Und in diesem Begehren schließt sich wiederum der Kreis zum klassischen Western, dem Hill und sein Film sich ganz offensichtlich mehr verpflichtet fühlen, als dem Spätwestern oder gar dem Italowestern. Wie Eastwoods UNFORGIVEN ist dies ein Metawestern, der auch betrauert, den Westen eben nicht mehr so darstellen zu können, wie es die Meister einst konnten. Hill und sein Kameramann Janusz Kamiński suchen ganz bewußt Ausschnitte und Bildkompositionen, die Fords Ästhetik aufgreifen, reflektieren und doch auch konterkarieren. Ist beim Meister eine strenge Vertikal-Horizontal-Struktur gegeben, reitet Hills Trupp mehr als einmal vor scheinbar in den Wüstenboden getriebenen, schräg abfallenden Felsformationen. Wie in Fords Technicolorbädern der späten 50er Jahre ertrinken auch Kamińskis Bilder im satten Rot des Wüstensandes. Wie Ford, definieren auch Hill und sein Team den Raum durch die darin stattfindende Bewegung der Reiter, der Soldaten, des Stoßtrupps. Und wie bei Ford, wissen auch bei Hill die Bilder von der Unermesslichkeit des Landes, seiner schieren Größe und der Überwältigung des einzelnen durch diese Größe zu berichten.

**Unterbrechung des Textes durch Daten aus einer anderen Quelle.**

-- ==== Sys2Proof/Machine/Hist.lean ====
section
/-! DEFINITION. Hist: the historian engine: sampling and compression, the log format, segments, restart, index (08 R293 to R322). -/
namespace Sys2Proof.Machine

/-! ## Engine state and tables (R293 to R300) -/

def H_OFF : Nat := 0
def H_STARTING : Nat := 1
def H_RUNNING : Nat := 2
def H_STOPPING : Nat := 3
def H_FAULT : Nat := 4

def hState (s : Dev) : Nat := fget s HIST_STATUS HIST_STATUS_STATE
def setHState (s : Dev) (x : Nat) : Dev := fset s HIST_STATUS HIST_STATUS_STATE x
def modHist (s : Dev) (f : HistSt → HistSt) : Dev := { s with hist := f s.hist }
def hErr (s : Dev) (f : Nat × Nat) : Dev := fset s HIST_ERR f 1

def hKey (t i : Nat) : Nat := t * 2 ^ 20 + i
def hWord0 (s : Dev) (t i : Nat) : Word := mget (fun _ => 0) s.hist.d0 (hKey t i)
def hWord1 (s : Dev) (t i : Nat) : Word := mget (fun _ => 0) s.hist.d1 (hKey t i)

/-- The partition a role bit of the Slazal image names, the lowest one (14 R530). -/
def roleHolder (s : Dev) (bit : Nat) : Nat := ((rangeFrom 0 16).find? (fun p => nbit (partSt s p).roles bit)).getD 0

/-- The historian manager: role bit 4 (R294). -/
def hManager (s : Dev) : Nat := roleHolder s 4

/-- log2 of the stripe width, and the width D (R293). -/
def hLogD (s : Dev) : Nat := fget s HIST_CTRL HIST_CTRL_STRIPE
def hD (s : Dev) : Nat := 2 ^ hLogD s
/-- Log blocks per drive N (R297). -/
def hN (s : Dev) : Nat := bitsOf (hWord1 s 0 0) (33, 0)
/-- Blocks of a stripe in one segment (R298). -/
def hStripe (s : Dev) : Nat := 1024 / hD s
/-- Segments of the log. -/
def hS (s : Dev) : Nat := fget s HIST_LOG HIST_LOG_SEGMENTS
def hHead (s : Dev) : Nat := fget s HIST_STATUS HIST_STATUS_HEAD
def hTail (s : Dev) : Nat := fget s HIST_LOG HIST_LOG_TAIL

/-- Drive and drive block of block `b` of segment `seg` (R298). -/
def hPlace (s : Dev) (seg b : Nat) : Nat × Nat := (b * hD s / 1024, 256 + seg * hStripe s + b % hStripe s)

def regionBase (s : Dev) (r : Nat) : Nat := bitsOf (hWord0 s 3 r) (45, 0)
/-- Buffers of region 0. -/
def hBuffers (s : Dev) : Nat := (hWord1 s 3 0).toNat
/-- Entries of the command ring (R323). -/
def cqSize (s : Dev) : Nat := 2 ^ (4 + bitsOf (hWord1 s 3 4) (3, 0))

/-- Bytes of a region: entry 0 by its count, entries 1 to 3 by DATA1, entry 4 by LOG (log 57, DESIGN CHOICE). -/
def regionBytes (s : Dev) (r : Nat) : Nat :=
  if r = 0 then hBuffers s * 0x400000 else if r = 4 then cqSize s * 64 else (hWord1 s 3 r).toNat

/-- Segments that the tables give (R298). -/
def tableSegments (s : Dev) : Nat := hD s * hN s / 1024

/-- The checks of R293, R297 and R299 at the write of EN (log 57, DESIGN CHOICE). -/
def hConfigOk (s : Dev) : Bool :=
  let rs := rangeFrom 0 5
  decide (2 ≤ hBuffers s) && decide (hBuffers s ≤ 64) && regionBase s 0 % 0x400000 == 0 &&
    rs.all (fun r => regionBase s r % 4096 == 0) &&
    decide (1088 * tableSegments s ≤ regionBytes s 1) && decide (0x4000000 ≤ regionBytes s 2) &&
    decide (163840 * hD s ≤ regionBytes s 3) && decide (bitsOf (hWord1 s 3 4) (3, 0) ≤ 8) &&
    rs.all (fun a => rs.all (fun b => a == b ||
      decide (regionBase s a + regionBytes s a ≤ regionBase s b) || decide (regionBase s b + regionBytes s b ≤ regionBase s a))) &&
    (rangeFrom 0 (hD s)).all (fun j => bitsOf (hWord0 s 0 j) (5, 5) == 1 && bitsOf (hWord1 s 0 j) (33, 0) == hN s) &&
    decide (0 < hN s) && hN s % hStripe s == 0 && decide (hD s * hN s ≤ 2 ^ 33)

/-- HIST_ENABLE (R299): OFF to STARTING, which takes FORMAT (R301), or EN back to 0 with CONFIG. -/
def histEnable (s : Dev) : Dev :=
  if hState s ≠ H_OFF then fset s HIST_CTRL HIST_CTRL_EN 1
  else if hConfigOk s then
    let s1 := modHist s (fun h => { h with format := fbit s HIST_CTRL HIST_CTRL_FORMAT })
    fset (setHState (fset s1 HIST_CTRL HIST_CTRL_EN 1) H_STARTING) HIST_LOG HIST_LOG_SEGMENTS (tableSegments s)
  else hErr (fset s HIST_CTRL HIST_CTRL_EN 0) HIST_ERR_CONFIG

/-! ## Blocks (R308 to R312) -/

/-- A block of 4,096 bytes (R308). -/
def blockBytes (s : Dev) (seq seg : Nat) (b : HBlock) : List Byte :=
  let p := b.payload.take 4064
  let h := leBytes 8 seq ++ leBytes 4 seg ++ leBytes 1 b.kind ++ leBytes 1 (hLogD s) ++ leBytes 2 b.count ++
    leBytes 8 b.time0 ++ leBytes 4 b.stream ++ p ++ List.replicate (4064 - p.length) 0
  h ++ leBytes 4 (crc32c h)

def bkSeq (b : List Byte) : Nat := leNat (b.take 8)
def bkSeg (b : List Byte) : Nat := leNat ((b.drop 8).take 4)
def bkKind (b : List Byte) : Nat := leNat ((b.drop 12).take 1)
def bkStripe (b : List Byte) : Nat := leNat ((b.drop 13).take 1)
def bkCount (b : List Byte) : Nat := leNat ((b.drop 14).take 2)
def bkTime (b : List Byte) : Nat := leNat ((b.drop 16).take 8)
def bkStream (b : List Byte) : Nat := leNat ((b.drop 24).take 4)
def bkField (b : List Byte) (o n : Nat) : Nat := leNat ((b.drop o).take n)
/-- A correct check code (R308). -/
def bkCrcOk (b : List Byte) : Bool := leNat ((b.drop 4092).take 4) == crc32c (b.take 4092)

/-- A drive block as it stands on the media. -/
def driveBlock (s : Dev) (j blk : Nat) : List Byte :=
  mget (fun k => Config.driveBlock (k / 2 ^ 34) (k % 2 ^ 34)) s.hist.media (j * 2 ^ 34 + blk)
def putDrive (s : Dev) (j blk : Nat) (b : List Byte) : Dev :=
  modHist s (fun h => { h with media := mset (fun k => Config.driveBlock (k / 2 ^ 34) (k % 2 ^ 34)) h.media (j * 2 ^ 34 + blk) b })

/-- Block `b` of segment `seg` on the media. -/
def segBlock (s : Dev) (seg b : Nat) : List Byte := let p := hPlace s seg b; driveBlock s p.1 p.2

/-- GROUPS of a checkpoint (R312). -/
def groupBytes (l : List Nat) : List Byte :=
  (rangeFrom 0 1024).map (fun i => BitVec.ofNat 8 ((rangeFrom 0 8).foldl (fun n j => n + b2n (l.contains (8 * i + j)) * 2 ^ j) 0))

/-- The checkpoint block of a segment (R312) (log 58, DESIGN CHOICE). -/
def checkpoint (x : HBuf) : HBlock :=
  { kind := 3, time0 := x.padTime,
    payload := leBytes 8 x.firstSeq ++ leBytes 8 x.tFirst ++ leBytes 8 x.tLast ++ leBytes 4 x.records ++
      leBytes 4 x.bulk ++ leBytes 4 x.blocks.length ++ List.replicate 28 0 ++ groupBytes x.groups }

/-- Block `b` of a buffer (R312, R315): data, pad, or checkpoint. -/
def bufContent (s : Dev) (x : HBuf) (b : Nat) : List Byte :=
  let blk : HBlock := if b = 1023 then checkpoint x else x.blocks.getD b { kind := 4, time0 := x.padTime }
  blockBytes s (x.firstSeq + b) x.seg blk

/-- Block `b` of a segment being written. -/
def segContent (s : Dev) (x : HSeg) (b : Nat) : List Byte := bufContent s x.buf b

/-- The checkpoint of segment `seg` is valid (R313, first item). -/
def chkOk (s : Dev) (seg : Nat) : Bool :=
  let b := segBlock s seg 1023
  bkCrcOk b && bkKind b == 3 && bkSeg b == seg

/-- FIRST_SEQ of a segment's checkpoint block (log 61, DEDUCED). -/
def chkFirst (s : Dev) (seg : Nat) : Nat := bkField (segBlock s seg 1023) 28 8

/-- Whether a segment is valid (R313). -/
def segValid (s : Dev) (seg : Nat) : Bool :=
  chkOk s seg && (rangeFrom 0 1024).all (fun b =>
    let x := segBlock s seg b
    bkCrcOk x && bkSeg x == seg && bkSeq x == chkFirst s seg + b)

/-! ## Engine accesses to the manager's DRAM (R323, R324): coherent, tagged, under its stage 2 -/

/-- Source of the historian's DRAM accesses (13 R479). -/
def histSource : Nat := 26

/-- What an access to `n` bytes at an intermediate physical address waits for: credits, and the arbiters of the channels (01 R15, 05 R213). -/
def hWaits (s : Dev) (ipa n : Nat) (write : Bool) : List Nat :=
  match (ioRange s (hManager s) ipa n write).1 with
  | some l => partsWait s histSource l
  | none => []

/-- A word written with its tag at an intermediate physical address; `false` when stage 2 refuses it or no DRAM stands there. The line goes to DRAM with the last word written to it. -/
def hWriteWord (s : Dev) (ipa : Nat) (q : QWord) (last : Bool) : Bool × Dev :=
  match ioTranslate s (hManager s) ipa true with
  | (some pa, s1) =>
    if inDram s1 pa then
      let s2 := dramTaken (writeWord (ioInvalidate s1 (pa / 64)) pa q) histSource pa 8
      (true, if last || pa % 64 == 56 then toDram s2 (pa / 64) else s2)
    else (false, s1)
  | (none, s1) => (false, s1)

/-- Words written at rising addresses; `false` when one is refused. -/
def hWriteWords (s : Dev) : Nat → List QWord → Bool × Dev
  | _, [] => (true, s)
  | ipa, q :: qs =>
    let r := hWriteWord s ipa q qs.isEmpty
    if r.1 then hWriteWords r.2 (ipa + 8) qs else r

/-- A word read at an intermediate physical address; 0 where the access is refused. -/
def hReadWord (s : Dev) (ipa : Nat) : Word × Dev :=
  match ioTranslate s (hManager s) ipa false with
  | (some pa, s1) => if inDram s1 pa then ((readTagged s1 pa).val, dramTaken (ioRead s1 pa 8).2 histSource pa 8) else (0, s1)
  | (none, s1) => (0, s1)

/-- Words of little-endian bytes. -/
def wordsLE : Nat → List Byte → List Word
  | 0, _ => []
  | n + 1, bs => BitVec.ofNat 64 (leNat (bs.take 8)) :: wordsLE n (bs.drop 8)

/-- Words written whose tag the chapter does not state: one free tag for all of them. -/
def hWritePlain (s : Dev) (ipa : Nat) (ws : List Word) : Dev :=
  let f := drawFree s
  (hWriteWords f.2 ipa (ws.map (fun w => ⟨w, BitVec.ofNat 8 f.1.toNat⟩))).2

/-- `n` words whose contents the chapter does not lay out: free values (log 138, DESIGN CHOICE). -/
def hWriteFree (s : Dev) (ipa : Nat) : Nat → Dev
  | 0 => s
  | n + 1 => let f := drawFree (hWriteFree s ipa n); hWritePlain f.2 (ipa + 8 * n) [f.1]

/-- Blocks `a` to `a + n - 1` of a buffer as they stand in its place of the buffer region (R315) (log 138, DESIGN CHOICE). -/
def storeBlocks (s : Dev) (b : HBuf) (a n : Nat) : Dev :=
  (rangeFrom a n).foldl (fun s i => hWritePlain s (regionBase s 0 + 0x400000 * b.slot + 4096 * i) (wordsLE 512 (bufContent s b i))) s

/-! ## Index (R322) -/

def idxAddr (s : Dev) (seg : Nat) : Nat := regionBase s 1 + 1088 * seg

def idxClear (s : Dev) (seg : Nat) : Dev := hWritePlain s (idxAddr s seg) (List.replicate 136 0)

/-- The entry of a segment is filled from the checkpoint on the media. -/
def idxFill (s : Dev) (seg : Nat) : Dev := hWritePlain s (idxAddr s seg) (wordsLE 136 ((segBlock s seg 1023).drop 28))

/-- A 64-bit field of an index entry, by its offset in the checkpoint payload. -/
def idxWord (s : Dev) (seg o : Nat) : Nat × Dev := let r := hReadWord s (idxAddr s seg + o - 28); (r.1.toNat, r.2)

/-! ## Superblocks (R314) -/

/-- The superblock of a drive (R308, R314); `seg` stands in its SEGMENT field, which the spec leaves open. -/
def superBytes (s : Dev) (seg j : Nat) : List Byte :=
  blockBytes s s.hist.gen seg
    { kind := 5, time0 := nowNs s,
      payload := leBytes 8 s.hist.logId.toNat ++ leBytes 1 j ++ [0, 0, 0] ++ leBytes 8 (hN s) ++ leBytes 4 (hHead s) ++
        leBytes 4 (hTail s) ++ leBytes 8 s.hist.nextSeq }

/-- Root port of drive `j`. -/
def driveRoot (s : Dev) (j : Nat) : Nat := bitsOf (hWord0 s 0 j) (4, 0)

/-- Whether the engine reaches drive `j` (R294). -/
def driveReached (s : Dev) (j : Nat) : Bool :=
  rootLive s (driveRoot s j) && (root s (driveRoot s j)).up && rootOwner (driveRoot s j) == hManager s

/-- A write that failed leaves each block wholly old or wholly new, whichever (R295, R321): a free choice for each. -/
def maybeWrite (s : Dev) (j blk : Nat) (b : List Byte) : Dev :=
  let f := drawFree s
  if nbit f.1.toNat 0 then putDrive f.2 j blk b else f.2

/-- The next generation goes to block (generation mod 2) of every drive; the write fails below a root port that is down (R296) (log 61, DEDUCED) (log 58, DESIGN CHOICE). -/
def writeSuper (s : Dev) : Dev :=
  let f := drawFree s
  let s1 := (rangeFrom 0 (hD s)).foldl (fun t j =>
    let b := superBytes s (f.1.toNat % 2 ^ 23) j
    if driveReached s j then putDrive t j (s.hist.gen % 2) b else maybeWrite t j (s.hist.gen % 2) b) f.2
  modHist s1 (fun h => { h with gen := h.gen + 1, sbAt := nowNs s })

/-- Valid superblock copies on a drive. -/
def supers (s : Dev) (j : Nat) : List (List Byte) :=
  ([0, 1].map (driveBlock s j)).filter (fun b => bkCrcOk b && bkKind b == 5)

/-- The copy of highest generation. -/
def newest : List (List Byte) → Option (List Byte)
  | [] => none
  | b :: bs => match newest bs with
    | none => some b
    | some c => if bkSeq b < bkSeq c then some c else some b

/-! ## Restart (R299, R301, R320, R321) -/

/-- Entry to RUNNING: compression states reset, no time in effect (R299, R307). -/
def histRun (s : Dev) (kept discarded : Nat) : Dev :=
  let s1 := modHist s (fun h => { h with comp := [], timeNow := none, sbAt := nowNs s })
  logRec (setHState s1 H_RUNNING) NOTICE SB_HIST 0 0x0805 [kept, discarded]

/-- Entry to FAULT (R299). -/
def histFault (s : Dev) : Dev :=
  logRec (setHState (modHist s (fun h => { h with openBuf := none, sealedBufs := [], flight := [] })) H_FAULT) ALERT SB_HIST 0 0x0806 []

/-- A new log (R301): the superblock copies only (log 58, DESIGN CHOICE) (log 61, DEDUCED). -/
def histFormat (s : Dev) : Dev :=
  let f := drawFree s
  let s1 := modHist f.2 (fun h => { h with logId := f.1, nextSeq := 1, gen := 0 })
  let s2 := fset (fset s1 HIST_STATUS HIST_STATUS_HEAD 0) HIST_LOG HIST_LOG_TAIL 0
  let s3 := (rangeFrom 0 (hS s2)).foldl idxClear s2
  histRun (writeSuper (writeSuper s3)) 0 0

/-- The segments from TAIL to HEAD: valid checkpoints fill the index, others are discarded. Answers kept and discarded. -/
def scanLive (S : Nat) : Nat → Nat → Nat × Nat × Dev → Nat × Nat × Dev
  | 0, _, x => x
  | n + 1, seg, (kept, lost, s) =>
    scanLive S n ((seg + 1) % S)
      (if chkOk s seg then (kept + 1, lost, idxFill s seg) else (kept, lost + 1, fincSat s HIST_STAT HIST_STAT_DISCARDED 1))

Hill versteht dabei ganz genau, daß das alles bereits erzählt wurde und er nur Relevanz erreichen kann, wenn er bereit ist, der Referenz, vielleicht Reminiszenz, eine neue, erweiternde Dimension mitzugeben. Das gelingt dem Film mit einer bewundernswerten Souveränität. Die aber eben auch einen faden Beigeschmack hinterläßt.